There’s only one thing wrong with most holidays…
And it’s not even that they’re over too soon. Never mind that they usually ARE…but that’s not it.
One aspect of holiday weekends that makes most of us writers salivate at our keyboards is the thought that, for at least some of that time, we CAN be salivating at our keyboards, and no one’s going to say a word. The husband’ll be sleeping late on one or all of those days…the kids’ll be outside (at least on these summer holidays) tooling around the neighborhood or sitting in a cool basement playing video games…and there we’ll be, with nothing but a few hours ahead of us, a computer in front of us, and a pot of coffee beside us.
Should be an idyllic creative moment, right?

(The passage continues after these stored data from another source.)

/-- The range check of R385. -/
def chkRange (e : Nat) : M Unit := if 2 ^ 57 ≤ e then throw (.trap 0x2C (e % 2 ^ 57)) else pure ()

/-- A segment register of the acting thread. -/
def segReg (i : Nat) : M Seg := do
  let s ← get
  pure (s.me.segs.toList.getD i {})

/-- The checks of R179: s4, 16 bytes or more, right O, object space, range. The address of the object. -/
def chkObj (a : Nat) (n : Nat) : M Nat := do
  let g ← segReg 4
  let e ← chk g a n .o 16
  if g.space ≠ .object then throw (.trap 0x24 e)
  chkRange e
  pure e

end Sys2Proof.Machine
end

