/-- FMT.LD (R241): the thread leaves the rotation (R41) until the context is loaded. -/
def execFmtLd (gd : Guard) (ra : Reg) (s : State) : Host.Outcome State Fault Refusal :=
  perform gd s do
    let a ← readReg ra
    let off ← tcmOperand a.toNat 32 .r 32
    let bs ← tcmLoad off 32 off
    let ws := wordsOf 4 bs
    if badContext ws then throw (.trap 0x61 (off % 2 ^ 57))
    let s ← get
    let core := s.me.core
    let cl := core / 8
    let img : Vector Word 4 := #v[wordAt ws 0, wordAt ws 1, wordAt ws 2, wordAt ws 3]
    let mine := s.matrixJobs core
    if mine.isEmpty then
      set (s.updCluster cl fun c => { c with mx := { c.mx with ctxs := c.mx.ctxs.setIfInBounds (core % 8) img } })
      leaveReply {} {}
    else
      throw (.leave ((s.updCluster cl fun c => { c with mx := { c.mx with
        fmtWait := c.mx.fmtWait ++ [(core % 8, s.ctl.acting, img, mine)] } }).leaveWith (.reply {})))

/-! ## The eight forms (R103) -/

/-- ISSUE.MX (R230). -/
def execIssueMx (gd : Guard) (rd ra : Reg) (s : State) : Host.Outcome State Fault Refusal := issueJob .mx false gd rd ra s
/-- ISSUE.MX.SYNC (R230). -/
def execIssueMxSync (gd : Guard) (rd ra : Reg) (s : State) : Host.Outcome State Fault Refusal := issueJob .mx true gd rd ra s
/-- ISSUE.QD (R230). -/
def execIssueQd (gd : Guard) (rd ra : Reg) (s : State) : Host.Outcome State Fault Refusal := issueJob .qd false gd rd ra s
/-- ISSUE.QD.SYNC (R230). -/
def execIssueQdSync (gd : Guard) (rd ra : Reg) (s : State) : Host.Outcome State Fault Refusal := issueJob .qd true gd rd ra s
/-- ISSUE.CP (R230). -/
def execIssueCp (gd : Guard) (rd ra : Reg) (s : State) : Host.Outcome State Fault Refusal := issueJob .cp false gd rd ra s
/-- ISSUE.CP.SYNC (R230). -/
def execIssueCpSync (gd : Guard) (rd ra : Reg) (s : State) : Host.Outcome State Fault Refusal := issueJob .cp true gd rd ra s
/-- ISSUE.CL (R230). -/
def execIssueCl (gd : Guard) (rd ra : Reg) (s : State) : Host.Outcome State Fault Refusal := issueJob .cl false gd rd ra s
/-- ISSUE.CL.SYNC (R230). -/
def execIssueClSync (gd : Guard) (rd ra : Reg) (s : State) : Host.Outcome State Fault Refusal := issueJob .cl true gd rd ra s

end Sys2Proof.Machine
end

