/-- The line of an entry of a page table asked of its home on another device, unless it has been asked for; a table of this device
needs only that its stack serves again (R442). -/
def State.askTable (s : State) (who asid tenant cl pa : Nat) : State :=
  let asked := s.msgs.any fun m => match m.2 with
    | .slice r => r.who == .sched who && r.pa == pa / 128 * 128
    | _ => false
  if s.isLocal pa || asked then s
  else s.toSlice { who := .sched who, fill := false, va := 0, pa := pa / 128 * 128, n := 128, asid := asid, tenant := tenant, key := 0,
                   ac := false, cluster := cl }

/-- A happening whose walk met an entry that it must wait for has not been: the entry is asked for and the happening comes again. One that
is done needs what it has read no longer. -/
def withTables (f : State → Host.Outcome State Fault Refusal) (s : State) : Host.Outcome State Fault Refusal :=
  match f s with
  | .next t =>
    match t.ctl.need with
    | some (pa, tenant, cl) =>
      .next ((s.askTable (eventAsker s.ctl.ev) 0 tenant cl pa).at (s.ctl.cycle + s.ctl.lat.slice) (.ev s.ctl.ev))
    | none => .next (t.dropLines (eventAsker s.ctl.ev))
  | o => o

/-- A shootdown at the cluster has stopped new walks of an address, whose range's write-backs are under way (R395): one that names a
range, or one that ends a move of the page that the walk has found. -/
def State.walkStopped (s : State) (cl asid va : Nat) (e : Option TlbEntry) : Bool :=
  s.dev.shoots.any fun x => s.awaits (.shoot (2 * x.1) cl) &&
    match x.2.move with
    | none => x.2.asid == asid && decide (x.2.va ≤ va) && decide (va < x.2.va + x.2.len)
    | some m => match s.dev.moves.find m, e with
      | some y, some e =>
        let a := localOf (e.phys va)
        (decide (localOf y.old ≤ a) && decide (a < localOf y.old + y.size)) || (decide (localOf y.new ≤ a) && decide (a < localOf y.new + y.size))
      | _, _ => false

/-! ## Reads that the part makes for a thread (R23, R279) -/

/-- A line that such a read needs is asked of its home, unless the cluster waits for it already. -/
def State.askFill (s : State) (cl asid tenant va : Nat) (tag : Byte) : State :=
  let asked := s.msgs.any fun m => match m.2 with
    | .slice r | .fill r _ _ _ _ => r.fill && !r.code && r.cluster == cl && r.asid == asid && r.va / 128 == va / 128
    | _ => false
  match s.translateNow cl asid va .load with
  | (.ok e, s) =>
    if asked then s
    else s.toSlice { who := .nobody, fill := true, va := va / 128 * 128, pa := e.phys va / 128 * 128, n := 128, asid := asid, tenant := tenant,
                     key := e.key, ac := e.ac, cluster := cl, tag := tag }
  | (.error (0, pa), s) => s.askTable (clusterAsker cl) asid tenant cl pa
  | (.error _, s) => s

/-- A global-space read that the part makes for a thread: through the cluster's TLB and L1. The cause and address of a page fault, or
cause 0 with an address whose line must come to the L1 first; poisoned words read zero. -/
def State.globalNow (s : State) (cl asid tenant : Nat) : List (Nat × Nat) → Except (Nat × Nat) (List Byte × State)
  | [] => .ok ([], s)
  | (va, n) :: rest =>
    let tr : Except Nat State :=
      match (s.cluster cl).lookup asid va .load with
      | (some _, c) => .ok (s.setCluster cl c)
      | (none, c) => match s.walkBy (clusterAsker cl) asid tenant va .load with
        | .ok e =>
          if s.walkStopped cl asid va (some e) then .error 0
          else .ok ((s.setCluster cl { c with tlb := tlbTouch c.tlb e }).dropLines (clusterAsker cl))
        | .error (c, _) => .error c
    match tr with
    | .error c => .error (c, va)
    | .ok s =>
      match (s.cluster cl).l1Find asid (va / 128) with
      | none => .error (0, va)
      | some l =>
        if l.valid &&& byteMask (va % 128) n ≠ byteMask (va % 128) n then .error (0, va)
        else
          let s := s.updCluster cl fun c => c.l1Read l
          let l := l.scan.1
          let s := if (l.poisonAt (va % 128) n).isSome then s.countPoison cl else s
          match s.globalNow cl asid tenant rest with
          | .ok (bs, s) => .ok (l.bytes (va % 128) n ++ bs, s)
          | .error x => .error x

/-! ## Page faults (R44, R396, R398) -/

/-- A parked fault's token and record: the thread waits for the host's answer. -/
def State.parkFault (s : State) (tid c va acc : Nat) (after : Option (HomeReq × Take)) : State :=
  let tok := s.ctl.nextTok
  let who : Parked := if tid < 32768 then .handler tid else .thread tid
  let s := s.updCtl fun x => { x with nextTok := tok + 1 }
  let s := s.updDev fun d => { d with tokens := d.tokens.set tok ⟨who, c, va, after⟩ }
  let s := s.updThread tid fun t => { t with
    ctx := { t.ctx with trw := putField t.ctx.trw 8 1 1 }, aux := { t.aux with
      token := tok, sample := t.aux.sample.map fun x => x.spend s.ctl.cycle x.net } }
  let kind := if tid < 32768 && tid % 2 == 1 then 2 else 0
  (s.postRec (s.threadRec tid c kind acc va tok)).leaveAs tid .faulted

/-- A job parks on a page fault (R251). -/
def State.jobFault (s : State) (j c va acc : Nat) : State :=
  match s.job j with
  | some x =>
    let tok := s.ctl.nextTok
    let cp := decide (x.eng = .cp)
    let s := s.updCtl fun y => { y with nextTok := tok + 1 }
    let s := s.updDev fun d => { d with tokens := d.tokens.set tok ⟨if cp then .copyJob j else .clJob j, c, va, none⟩ }
    let s := if cp then s.updCluster (x.core / 8) fun k => { k with copy := { k.copy with stopped := j :: k.copy.stopped } } else s
    s.postRec { tenant := x.tenant, cause := c, kind := if cp then 1 else 3, acc := acc, asid := x.asid, gtid := x.gtid,
                pc := x.id, addr := va, core := if cp then x.core / 8 * 8 else x.core, token := tok }
  | none => s

/-! ## Walks (R391, R392) -/

/-- The copy hart or a communication thread looks at its jobs. -/
def State.kickJobs (s : State) (x : Job) (j : Nat) : State :=
  match x.eng with
  | .cp => if s.scheduled .copyUnit (x.core / 8) then s else s.later 0 .copyUnit (x.core / 8) 0 0
  | .cl => if s.scheduled .clChunk x.core then s else s.later 0 .clChunk x.core j 0
  | _ => s

/-- A job whose translation, data or acknowledgement has come goes on. -/
def State.jobGo (s : State) (j : Nat) : State :=
  match s.job j with
  | some x => (s.updJob j fun x => { x with pending := 0 }).kickJobs x j
  | none => s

I found myself this evening in an interesting conundrum. I had a busier weekend than I should have, in that I had to play catchup on some freelance work that fell by the wayside last weekend. Long story, health related, daughter is OK, we think…(budget won’t be, but daughter is). But when your Sunday and Monday are interrupted with ER visits and X-ray errands, not to mention pharmacy runs and the other draining or daunting side trips, writing tends to take a back seat. Writing something funny or heartwarming at that point might be just what the doctor ordered—but you haven’t got the strength or the energy for it, either. (!)
Nevertheless, now that things are calmer, I’ve been scrambling to get current with my nonfiction writing assignments. Some of them are pretty well caught up or—dare we say it?—even, for all practical purposes, done. One still has multiple parts left to it, and has taken way too long…but at least the collaborator seems generally pleased with the work once we finally get past his broken English and my complete ineptitude at writing “techie” and meet in the middle. :-) I did send back some of the documents he had made suggestions on, rewritten and the like—but I didn’t do that until I ran smack into a brick wall looking at my own work.
And there’s the rub. The idea that “when I get time over a weekend, I’m going to use it writing,” versus the reality of what actually happens when we do so. As in, sometimes, panic.
Yeah, I know, writing’s easy for me. It’s supposed to be, anyway. But I’ve been had. Hornswoggled. Led down the garden path…of nonfiction editing and freelance pieces. These pieces, on the whole, come together without a whole lot of angst on my part. They’re not easy, necessarily…but they just don’t take a lot emotionally out of me, either, which is good—because ideally, then, that leaves the emotion for the fiction.
Until I sat there this evening looking at the work I had to do on one book, and thought, “This is too much. This is going to be SO hard. I’m not even sure what way to go yet.” So I pulled out the short story…and had much the same reaction. I didn’t want to get back into it. I was scared I couldn’t do it…again. And I retreated to the safe, easy stuff I know I CAN do now. Even if it’s sometimes boring as sin—at least I know I CAN do it. And I will get paid something for it.
Which, even if I were to finish the fiction I’m working on now in the next twenty minutes…won’t be something that happens any time soon from it.
It can’t be denied that right now, my most pressing need is money, and so it makes sense that writing for pay—even if it’s not all that dependable pay—tends to be more attractive than writing fiction that may, or may not, sell sometime before I’m supposed to officially be “retirement” age. (No comment.) But I wish it had not also turned into something that’s become more “fun”—because it’s easier—than fiction.
I’m a novelist. I’m still feeling called to be a novelist. But quite honestly, where is the energy and emotion going to come from for it if I chicken out and write the stuff I know I’ll get paid for first? And where am I as a responsible working writer if I shun things I really can do, things that will pay things like daughter’s ER bill…in favor of trying to eke out some of my novels again from the unsettled states and pieces in which they find themselves?
If I had the answer to this one, I’d not have to worry about trying to apportion time properly on a holiday weekend. And I would have had a more successful fiction “go” on this one, too.
But maybe, just maybe, if I approach my fiction the way I started out doing nonfiction…which was tiny pieces at a time…I can get my “fiction feet” back under me again. I can get the novel’s sea legs again...and once again, find the most relaxing, exhilarating, and rewarding end of my work coming from where it always came from before.
Maybe. I’m hoping so. Because this alternative of having novels in pieces, short stories half done, and feeling like a failure every time I don’t crank out a couple thousand words of my OWN stuff a weekend…this ain’t a good place to live in for long. I don’t like it. And I can’t believe it’s remotely good for my Muse or what I still feel called, after all this time, to do.